Nitrogen Fixation Experiment

Challenges from the first experiment informed the design of the second experiment. First, due to challenges associated with the growth pouches (too much root exposure to cold, lack of structural support for vetch), modified magenta units (see picture below) were used to grow plants in the second experiment. Also, plants were grown for 10 weeks, rather than 6, to have plants and nodules big enough to weigh. Unlike growth pouches However, unlike in growth pouches, root systems are not visible in magenta units. Two destructive harvests were carried out to determine degree of nodulation at 6 weeks: harvest 1 at 6 weeks, and harvest 2 at 10 weeks. I hypothesized that nodule number at 6 weeks would predict biomass at 10 weeks. Six rhizobia strains were used as inoculant treatments based on their performance in experiment 1, with 3 strains from Minnesota and 3 from North Carolina. I also included two controls: a positive nitrogen control (plant given nitrogen-rich nutrient solution) and a positive nodulation control (plant inoculated with commercial inoculant). Once again, two hairy vetch ecotypes were used [2 hairy vetch ecotypes x 8 treatments (6 rhizobia, 2 controls) x 4 replicates x 2 time points = 128 plants].

 

Data was collected on shoots, roots, nodules, and plant nitrogen content. At 6 weeks, nodules were counted, and shoot/root biomass was dried for 48 hours and weighed. Nodules were too small to be removed from plants and weighed; there was also too little shoot biomass to determine plant nitrogen content. At 10 weeks, nodules were counted, and they were big enough to be dried and weighed. Shoot and root biomass was also dried and weighed. Combustion analysis was performed to determine nitrogen content on shoots, but the data is not ready yet at the time of this report’s submission.

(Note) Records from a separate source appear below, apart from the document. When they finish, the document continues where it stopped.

/-- What a waiting join makes of an exchange whose versions agree, and of one whose versions do not. -/
theorem identity_joins (hd : dest = s.dev.ownIndex ∨ dest = 512) {src : Src} {p : Packet} {x : Ident} {t : Dev} {last : Bool}
    (hc : s.dev.krk.joinCmd = some (src, p)) (ht : t = (s.start.identityView port dest x).joinView port x) :
    ((x.kproto + 1 < s.dev.get Reg.IMG_KPROTO_RUNKP ∨ s.dev.get Reg.IMG_KPROTO_RUNKP + 1 < x.kproto) →
      Answers (.identityExchange port dest true (some x) last) s ((t.joinFail (0, 0)).1.complete (some (src, p, { status := sVERSION_REJECT })))) ∧
    (x.kproto ≤ s.dev.get Reg.IMG_KPROTO_RUNKP + 1 → s.dev.get Reg.IMG_KPROTO_RUNKP ≤ x.kproto + 1 →
      (∀ c, (t.joinCheck port x = some c ∨ (t.joinCheck port x = none ∧ x.code ≠ 0 ∧ c = (x.code, x.chip))) →
        Answers (.identityExchange port dest true (some x) last) s
          ((t.joinFail c).1.complete (some (src, p, { status := sBAD_PARAM, detail := c.1 + 256 * c.2 })))) ∧
      (t.joinCheck port x = none → x.code = 0 → last = true → Answers (.identityExchange port dest true (some x) last) s
        (t.joinDone.complete (some (src, p, { status := sOK, result := [BitVec.ofNat 8 t.joinDone.mst] }))))) := by
  subst ht
  obtain ⟨-, -, -, hcmd, -⟩ := s.start.identityView_spec port dest x
  have hcmd' := hcmd.trans hc
  have ha := answers_identity hs port dest true (some x) last
  rw [Dev.identityArrives_here (d := s.start) hl hd (.inr (by rw [show s.start.krk = s.dev.krk from rfl, hc]; rfl)),
    show s.start.get Reg.IMG_KPROTO_RUNKP = s.dev.get Reg.IMG_KPROTO_RUNKP from rfl] at ha
  refine ⟨fun hv => ?_, fun h1 h2 => ⟨fun c hbad => ?_, fun hgood h0 hlast => ?_⟩⟩
  · rwa [Dev.identity_version hcmd' hv] at ha
  · rw [Dev.identity_checked hcmd' h1 h2] at ha
    rcases hbad with hbad | ⟨hgood, hcode, rfl⟩
    · simp only [hbad, Option.some_or, Dev.joinFail_reply] at ha
      exact ha
    · simp only [hgood, if_neg hcode, Option.none_or, Dev.joinFail_reply] at ha
      exact ha
  · rw [Dev.identity_checked hcmd' h1 h2] at ha
    subst hlast
    simp only [hgood, if_pos h0, Option.none_or, if_true] at ha
    exact ha

end
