-- ==== Sys2Proof/Tests/Slice0.lean ====
section
/-! SUPPORT. Tests. Expected values are those of spec/95_test_vectors.md (section named at each test) or written out from
the spec's rules and encodings. The second part holds, for each statement with hypotheses, states that meet them. -/

namespace Sys2Proof.Tests

open Sys2Proof Sys2Proof.Machine

/-! ## Small states and looking at results -/

/-- What a function reads from the next state; nothing after a stop. -/
def see {α : Type} (f : State → α) : Result → Option α
  | .next t => some (f t)
  | .fault _ => none
  | .refused _ => none

/-- Why a result is refused. -/
def why : Result → Option Refusal
  | .next _ => none
  | .fault _ => none
  | .refused r => some r

/-- Reset with `PAY_MAX` 8 and `PEND_MAX` 8. -/
def small : State := State.resetWith ⟨0x04C11DB7, 8, some 8, .high⟩ 0 0

/-- The same with the link open. -/
def online : State := { small with linkOpen := true }

/-- Reset with room for every vector, link open. -/
def roomy : State := { State.reset with linkOpen := true }

/-- WSB section 8's frame, built: 95 section 3.1. -/
def ready : State :=
  { online with
    pay := Memory.run 0 [4, 3, 2, 1, 8, 7, 6, 5]
    frmSize := 8
    frmCksum := 0xFE7B465B
    frmValid := true }

/-- An upload of that frame in a stage. -/
def running (stage : Stage) (sent : Word) (answers : List DevAnswer) : State :=
  { ready with
    txStage := stage
    txStatus := .run
    txSent := sent
    txProgress := progressOf sent 8
    devAnswers := answers }

/-- A restart pulse whose release is due. -/
def pulsing (answers : List DevAnswer) : State :=
  { ready with txStage := .rbPulse, lineB := .active, devAnswers := answers }

/-- A fragment pending with its deadline outstanding. -/
def fragment : State := { online with rxPending := [0x61, 0x62], rxTimer := .armed }

/-- The severities and texts of the messages. -/
def shown (s : State) : List (Severity × List Byte) := s.msgs.map (fun m => (m.severity, m.text))

/-! ## Ill-formed terms are refused by the check, and by the machine -/

theorem test_wellformed_refuses_index_7 : WellFormed (.cfgSet 7 1) = false := by decide
theorem test_wellformed_refuses_zero_chunk : WellFormed (.cfgSet 3 0) = false := by decide
theorem test_wellformed_refuses_zero_chunk_row : WellFormed (.cfgSetChunk 0) = false := by decide
theorem test_wellformed_admits_index_6 : WellFormed (.cfgSet 6 0) = true := by decide

/-! ## Words written out from 30_encoding -/

theorem test_decode_selectors :
    ∀ p ∈ ([([0b00000000], .cksInit), ([0b00000001, 0x5A], .cksByte 0x5A), ([0b00000010], .cksRead),
        ([0b00010000, 0, 0x31], .imgParse (.text [0x31])), ([0b00010000, 1], .imgParse .unreadable),
        ([0b00010001], .frmBuild), ([0b00010010, 7, 9], .payLoad [7, 9]), ([0b00100000, 0x0A], .rxBytes [0x0A]),
        ([0b00100001], .rxTexp), ([0b00100010], .rxQto), ([0b00110000], .txUpload false), ([0b00110001], .txUpload true),
        ([0b00110010], .txRestart), ([0b00110011], .txStep), ([0b01000000], .linkOpen), ([0b01000001], .linkClose),
        ([0b01000010], .linkDisc), ([0b01010000, 2, 0x78, 0x56, 0x34, 0x12], .cfgSet 2 0x12345678)]
        : List (List Byte × Instr)),
      decode ⟨.selector, p.1⟩ = .ok p.2 := by decide

theorem test_decode_stage_rows :
    ∀ p ∈ ([(1, .txStepRstLow), (2, .txStepRstSettle), (3, .txStepMagic), (4, .txStepGapM), (5, .txStepSize),
        (6, .txStepGapS), (7, .txStepPayload), (8, .txStepCksum), (9, .txStepRbPulse)] : List (Byte × Instr)),
      decode ⟨.stepStage, [0b00110011, p.1]⟩ = .ok p.2 := by decide

theorem test_decode_register_rows :
    ∀ p ∈ ([(0, .cfgSetTDown 5), (1, .cfgSetTSettle 5), (2, .cfgSetTGap 5), (3, .cfgSetChunk 5), (4, .cfgSetTSample 5),
        (5, .cfgSetTQuiet 5), (6, .cfgSetTRestart 5)] : List (Byte × Instr)),
      decode ⟨.cfgIndex, [0b01010000, p.1, 5, 0, 0, 0]⟩ = .ok p.2 := by decide

theorem test_decode_tokens :
    ∀ p ∈ ([([0b00001010], .tokNl), ([0x5B, 0x44, 0x5D], .tokPfxD), ([0x5B, 0x49, 0x5D], .tokPfxI),
        ([0x5B, 0x57, 0x5D], .tokPfxW), ([0x5B, 0x45, 0x5D], .tokPfxE)] : List (List Byte × Instr)),
      decode ⟨.token, p.1⟩ = .ok p.2 := by decide

theorem test_decode_frame_fields :
    decode ⟨.frameField, [0, 0xDE, 0xAD, 0xBE, 0xEF]⟩ = .ok .frameMagic ∧ decode ⟨.frameField, [1]⟩ = .ok .frameSize ∧
      decode ⟨.frameField, [3]⟩ = .ok .frameChecksum := by decide
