-- ==== Sys2Proof/Word.lean ====
section
/-! DEFINITION. The word types of CORE (00_scope.md R9, R11): bytes, 16-bit words, and a list of bytes by index. -/

namespace Sys2Proof

/-- `u8` of 00_scope.md R12. -/
abbrev Byte := BitVec 8

/-- `u16` of 00_scope.md R12: addresses, `PC`, `SP`, register pairs. -/
abbrev Word := BitVec 16

/-- One byte array: the bytes written so far, by index, indexes strictly rising (`memWf` of WellFormed.lean). -/
abbrev Mem := List Host.Cell

end Sys2Proof
end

Image of a plant growth pouch containing hairy vetch
Image of a sterile growth pouch. Nutrient solution is added to the pouch via the straw.
Image of several assembled magenta units
Magenta units are sterile plant growth apparatuses. The bottom well contains nutrient solution, the middle well contains sand/vermiculite mix, and the top is where the plant grows.

 

Research results and discussion:

Pilot Experiment:

This experiment tracked the number of days to nodule formation across a collection of 32 rhizobia strains. When comparing days to first nodule across the two hairy vetch ecotypes, Albert Lea plants developed nodules slightly earlier than MSP 4045 plants. However, a higher percentage of MSP 4045 plants ultimately developed nodules. Time to nodulation was higher for Albert Lea plants than MSP 4045 plants (p = 0.003).

To determine mean effect of individual rhizobia strains on nodulation rate, results were combined across hairy vetch ecotype, resulting in 8 inoculated plants for each individual rhizobia strain. Mean days to nodulation was then calculated for each strain, with values ranging from 23.33 days to 34 days. However, some strains only nodulated 2 of the 8 plant replicates, leading to artificially low standard deviations in those cases. To address this issue, I identified “consistent nodulator” strains, determined by selecting strains that nodulated seven or eight of the eight total plants originally inoculated by each strain. This resulted in selection of 6 of the total 32 strains for further study in experiment 2. Interestingly, of the 32 strains tested, 5 of the 6 consistent nodulators were Minnesota-origin strains. I then broadened the category to look at rhizobia strains that led to nodulation in over half of plant replicates. Nodulation speed was variable across these “successful” nodulators, with mean days to first nodule ranging from 27 to 33. The high standard deviations suggest that few of the strains have consistent nodulation speeds, at least in this experiment.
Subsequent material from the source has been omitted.